# Specific 3D Printers, Scanners, & Hardware > Other 3D Printers / Scanners / Hardware > Mark One Forum >  When is the release date?

## ToyMakerRon

Anyone know when the Mark One will begin shipping?  Is there a specific date announced yet?

----------


## Larry

Hey Ron. The mark one will ship in the second half of this year.  The developers kits will go out first though.

----------


## MARKFORGED

Hi Ron,
As Larry mentioned, the Mark One will begin shipping the second half of the year.
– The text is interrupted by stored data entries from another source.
-- ==== Sys2Proof/Safety.lean ====
section
/-! DEFINITION. The terms of the claims: the invariant of the machine at a boundary, what a state can read and write,
the plain value and store of an operand, and what an instruction leaves alone. Page walks write nothing throughout
(PAGING_SETS_AD false, its default), with paging on or off. -/

namespace Sys2Proof.Machine

/-- EFLAGS reads as 10_state R39 says: bit 1 set, bits 3, 5, 15 to 31 clear. -/
def State.flagsFixed (s : State) : Bool :=
  s.eflags &&& ~~~flagsWmask == 2

/-- Every listed byte lies in physical memory (20_memory R80). -/
def State.memInRange (s : State) : Bool :=
  s.mem.all fun c => decide (c.1 < s.params.memSize)

/-- MEM_SIZE is in its range (00_scope R10). -/
def State.sizeOk (s : State) : Bool :=
  decide (0 < s.params.memSize) && decide (s.params.memSize ≤ 4294967296)

/-- Nothing that lives only inside a step is left over: the single-step latch, the delivery depth and the prefix state
(10_state R53 to R55). -/
def State.quiet (s : State) : Bool :=
  !s.tfAtStart && s.depth == 0 && s.ctx == Ctx.clear

/-- The invariant of a state at a boundary. -/
def State.Inv (s : State) : Prop :=
  Memory.wf s.mem = true ∧ s.memInRange = true ∧ s.sizeOk = true ∧ s.flagsFixed = true ∧ s.quiet = true

/-! ### Operands -/

/-- Page walks write nothing: PAGING_SETS_AD is false, its default (20_memory R134). -/
def State.plainWalks (s : State) : Bool :=
  !s.params.pagingSetsAD

/-- Physical addresses are populated (20_memory R82). -/
def State.inRam (s : State) (ps : List Word) : Bool :=
  ps.all fun a => decide (a.toNat < s.params.memSize)

/-- The little-endian number at physical addresses (20_memory R81). -/
def State.numberOf (s : State) (ps : List Word) : Nat :=
  leNat (ps.map fun a => Memory.read s.mem a.toNat)

/-- The page-table entry at a physical address, if it is populated (20_memory R130). -/
def State.entry (s : State) (a : Word) : Option Word :=
  if s.inRam (addrs a 4) then some (BitVec.ofNat 32 (s.numberOf (addrs a 4))) else none

/-- The physical address of a linear address, if an access may be made there (20_memory R130, R133). -/
def State.phys (s : State) (acc : Access) (user : Bool) (lin : Word) : Option Word :=
  if s.paging then
    (s.entry ((s.cr3 &&& 0xFFFFF000#32) + (lin >>> 22) * 4)).bind fun pde =>
      if pde.getLsbD 0 then
        (s.entry ((pde &&& 0xFFFFF000#32) + ((lin >>> 12) &&& 0x3FF) * 4)).bind fun pte =>
          if pte.getLsbD 0 && permitted s.params.supervisorWriteProtect pde pte acc user then
            some ((pte &&& 0xFFFFF000) ||| (lin &&& 0xFFF))
          else none
      else none
  else some lin

/-- The error code of the page fault that the walk of a linear address raises; none where it raises no page fault, either
because the access may be made or because a page-table entry lies outside memory (20_memory R130, R132, R133). -/
def State.walkFault (s : State) (acc : Access) (user : Bool) (lin : Word) : Option Half :=
  if s.paging then
    (s.entry ((s.cr3 &&& 0xFFFFF000#32) + (lin >>> 22) * 4)).bind fun pde =>
      if pde.getLsbD 0 then
        (s.entry ((pde &&& 0xFFFFF000#32) + ((lin >>> 12) &&& 0x3FF) * 4)).bind fun pte =>
          if !pte.getLsbD 0 then some (pageFaultCode false acc user)
          else if permitted s.params.supervisorWriteProtect pde pte acc user then none
          else some (pageFaultCode true acc user)
      else some (pageFaultCode false acc user)
  else none

/-- What stops an access that the walk of a linear address does not allow: #PF with CR2 the address, or, for an entry
outside memory, the end of the run (20_memory R82, R132). -/
def State.walkStop (s : State) (acc : Access) (user : Bool) (lin : Word) : Stop :=
  match s.walkFault acc user lin with
  | some e => .raise ⟨14, some e, some lin⟩
  | none => .fatal .physicalOutOfRange

/-- The physical addresses of linear addresses, if the access may be made at all of them (20_memory R135). -/
def State.physAll (s : State) (acc : Access) (user : Bool) : List Word → Option (List Word)
  | [] => some []
  | a :: as => (s.phys acc user a).bind fun p => (s.physAll acc user as).map fun ps => p :: ps

/-- An n-byte linear access succeeds (20_memory R82, R135). -/
def State.backed (s : State) (acc : Access) (user : Bool) (lin : Word) (n : Nat) : Bool :=
  match s.physAll acc user (addrs lin n) with
  | some ps => s.inRam ps
  | none => false

/-- The n-byte number at a linear address (20_memory R135). -/
def State.valueAt (s : State) (user : Bool) (lin : Word) (n : Nat) : Nat :=
  match s.physAll .read user (addrs lin n) with
  | some ps => s.numberOf ps
  | none => 0

/-- Store bytes at addresses, in order. -/
def storeBytes : List Word → List Byte → List Host.Cell → List Host.Cell
  | a :: as, b :: bs, m => storeBytes as bs (Memory.write m a.toNat b)
  | _, _, m => m

/-- The state with an n-byte number stored at a linear address (20_memory R83, R135). -/
def State.storeAt (s : State) (user : Bool) (lin : Word) (n v : Nat) : State :=
  match s.physAll .write user (addrs lin n) with
  | some ps => { s with mem := storeBytes ps (leBytes n v) s.mem }
  | none => s

/-- The linear address of an offset in a segment (20_memory R101). -/
def State.linear (s : State) (r : SReg) (off : Word) : Word :=
  (s.seg r).base + off

/-- A segment may be read: no check in real mode, R103 in protected mode. -/
def State.mayRead (s : State) (r : SReg) : Bool :=
  !s.pe || ((s.seg r).valid && (!(s.seg r).ar.code || (s.seg r).ar.readWrite))

/-- A segment may be written: no check in real mode, R103 in protected mode. -/
def State.mayWrite (s : State) (r : SReg) : Bool :=
  !s.pe || ((s.seg r).valid && (s.seg r).ar.writable)

/-- n bytes can be read through a segment (20_memory R100, R102, R103). -/
def State.readable (s : State) (r : SReg) (off : Word) (n : Nat) : Bool :=
  (s.seg r).inBounds off n && s.mayRead r && s.backed .read s.user (s.linear r off) n

/-- n bytes can be written through a segment (20_memory R100, R102, R103). -/
def State.writable (s : State) (r : SReg) (off : Word) (n : Nat) : Bool :=
  (s.seg r).inBounds off n && s.mayWrite r && s.backed .write s.user (s.linear r off) n

/-- Byte k is the first of the n bytes at an offset in a segment whose walk does not allow the access (20_memory R135,
log 18). -/
def State.blockedAt (s : State) (acc : Access) (r : SReg) (off : Word) (n k : Nat) : Bool :=
  decide (k < n) && (List.range k).all (fun j => (s.phys acc s.user (s.linear r off + BitVec.ofNat 32 j)).isSome) &&
    (s.phys acc s.user (s.linear r off + BitVec.ofNat 32 k)).isNone

/-- The walks of the n bytes at an offset in a segment allow the access, but a byte lies outside memory (20_memory
R82). -/
def State.leavesMemory (s : State) (acc : Access) (r : SReg) (off : Word) (n : Nat) : Bool :=
  match s.physAll acc s.user (addrs (s.linear r off) n) with
  | some ps => !s.inRam ps
  | none => false

/-- The n-byte number at an offset in a segment (20_memory R100). -/
def State.loadFrom (s : State) (r : SReg) (off : Word) (n : Nat) : Nat :=
  s.valueAt s.user (s.linear r off) n

/-- The state with an n-byte number stored at an offset in a segment (20_memory R100). -/
def State.storeTo (s : State) (r : SReg) (off : Word) (n v : Nat) : State :=
  s.storeAt s.user (s.linear r off) n v

/-- An operand can be read. -/
def State.locReadable (s : State) (w : Size) : Loc → Bool
  | .reg _ => true
  | .mem r off => s.readable r off w.bytes

/-- An operand can be written. -/
def State.locWritable (s : State) (w : Size) : Loc → Bool
  | .reg _ => true
  | .mem r off => s.writable r off w.bytes

/-- The value of an operand (30_encoding R177). -/
def State.locValue (s : State) (w : Size) : Loc → BitVec w.bits
  | .reg r => s.view w r
  | .mem r off => BitVec.ofNat w.bits (s.loadFrom r off w.bytes)

/-- The state with an operand written (30_encoding R177). -/
def State.locStore (s : State) (w : Size) (l : Loc) (v : BitVec w.bits) : State :=
  match l with
  | .reg r => s.setView w r v
  | .mem r off => s.storeTo r off w.bytes v.toNat

/-- The state with EIP at the next instruction (10_state R36). -/
def State.advanced (s : State) : State :=
  { s with eip := s.nextEip }

/-- The state with a new flags image. -/
def State.withFlags (s : State) (f : Word → Word) : State :=
  { s with eflags := f s.eflags }

/-- The state after one free value is drawn. -/
def State.drawn (s : State) : State :=
  { s with draws := s.draws + 1 }

/-- The free value the next draw takes. -/
def State.free (s : State) : Word :=
  Config.freeValue s.draws

/-! ### Two-operand instructions -/

/-- The nine forms of a two-operand ALU instruction (40_arithmetic R233). -/
structure NineForms where
  rm8R8 : RM → Reg → Instr
  rmvRv : RM → Reg → Instr
  r8Rm8 : Reg → RM → Instr
  rvRmv : Reg → RM → Instr
  alIb : Byte → Instr
  eaxIz : Word → Instr
  rm8Ib : RM → Byte → Instr
  rmvIz : RM → Word → Instr
  rmvIbs : RM → Byte → Instr

def NineForms.add : NineForms :=
  ⟨.addRm8R8, .addRmvRv, .addR8Rm8, .addRvRmv, .addAlIb, .addEaxIz, .addRm8Ib, .addRmvIz, .addRmvIbs⟩

def NineForms.adc : NineForms :=
  ⟨.adcRm8R8, .adcRmvRv, .adcR8Rm8, .adcRvRmv, .adcAlIb, .adcEaxIz, .adcRm8Ib, .adcRmvIz, .adcRmvIbs⟩

def NineForms.sub : NineForms :=
  ⟨.subRm8R8, .subRmvRv, .subR8Rm8, .subRvRmv, .subAlIb, .subEaxIz, .subRm8Ib, .subRmvIz, .subRmvIbs⟩

def NineForms.sbb : NineForms :=
  ⟨.sbbRm8R8, .sbbRmvRv, .sbbR8Rm8, .sbbRvRmv, .sbbAlIb, .sbbEaxIz, .sbbRm8Ib, .sbbRmvIz, .sbbRmvIbs⟩

def NineForms.cmp : NineForms :=
  ⟨.cmpRm8R8, .cmpRmvRv, .cmpR8Rm8, .cmpRvRmv, .cmpAlIb, .cmpEaxIz, .cmpRm8Ib, .cmpRmvIz, .cmpRmvIbs⟩

def NineForms.and : NineForms :=
  ⟨.andRm8R8, .andRmvRv, .andR8Rm8, .andRvRmv, .andAlIb, .andEaxIz, .andRm8Ib, .andRmvIz, .andRmvIbs⟩

def NineForms.or : NineForms :=
  ⟨.orRm8R8, .orRmvRv, .orR8Rm8, .orRvRmv, .orAlIb, .orEaxIz, .orRm8Ib, .orRmvIz, .orRmvIbs⟩

def NineForms.xor : NineForms :=
  ⟨.xorRm8R8, .xorRmvRv, .xorR8Rm8, .xorRvRmv, .xorAlIb, .xorEaxIz, .xorRm8Ib, .xorRmvIz, .xorRmvIbs⟩

/-- What a two-operand instruction does: the result from dst and src, and the state with its flags. -/
abbrev Effect := (w : Size) → BitVec w.bits → BitVec w.bits → State → BitVec w.bits × State

/-- The state after dst at a location took the result of an effect on its value and b, EIP at the next instruction. -/
def State.apply (s : State) (e : Effect) (w : Size) (l : Loc) (b : BitVec w.bits) : State :=
  ((e w (s.locValue w l) b s).2.locStore w l (e w (s.locValue w l) b s).1).advanced

/-- The state after an effect whose result is discarded. -/
def State.compare (s : State) (e : Effect) (w : Size) (l : Loc) (b : BitVec w.bits) : State :=
  (e w (s.locValue w l) b s).2.advanced

/-- Page walks write nothing, and a location can be read and written. -/
def State.canUpdate (s : State) (w : Size) (l : Loc) : Bool :=
  s.plainWalks && s.locReadable w l && s.locWritable w l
The first Dev Kits will begin shipping in July.

----------


## Larry

Not for me, but a buddy of mine.... How would he go about getting a dev kit?

----------


## MARKFORGED

Hi Larry,
We are currently taking preorders on our site: https://markforged.com/product/mark-one-developer-kit/

Thanks,
Jeff

----------


## eveninggown

Jeff, is there a ship date announced yet?

----------


## Razorette3D

I'm wondering the same thing.  We've been hearing about the MarkOne for a while now, but we are clueless as to when it will ship.  I am considering pre-ordering with a few buddies of mine, but I'd love to know the ship dates....

----------


## gamma-raze

The ship date is sometime in the second half of 2014.  No definite date has been announced yet.

----------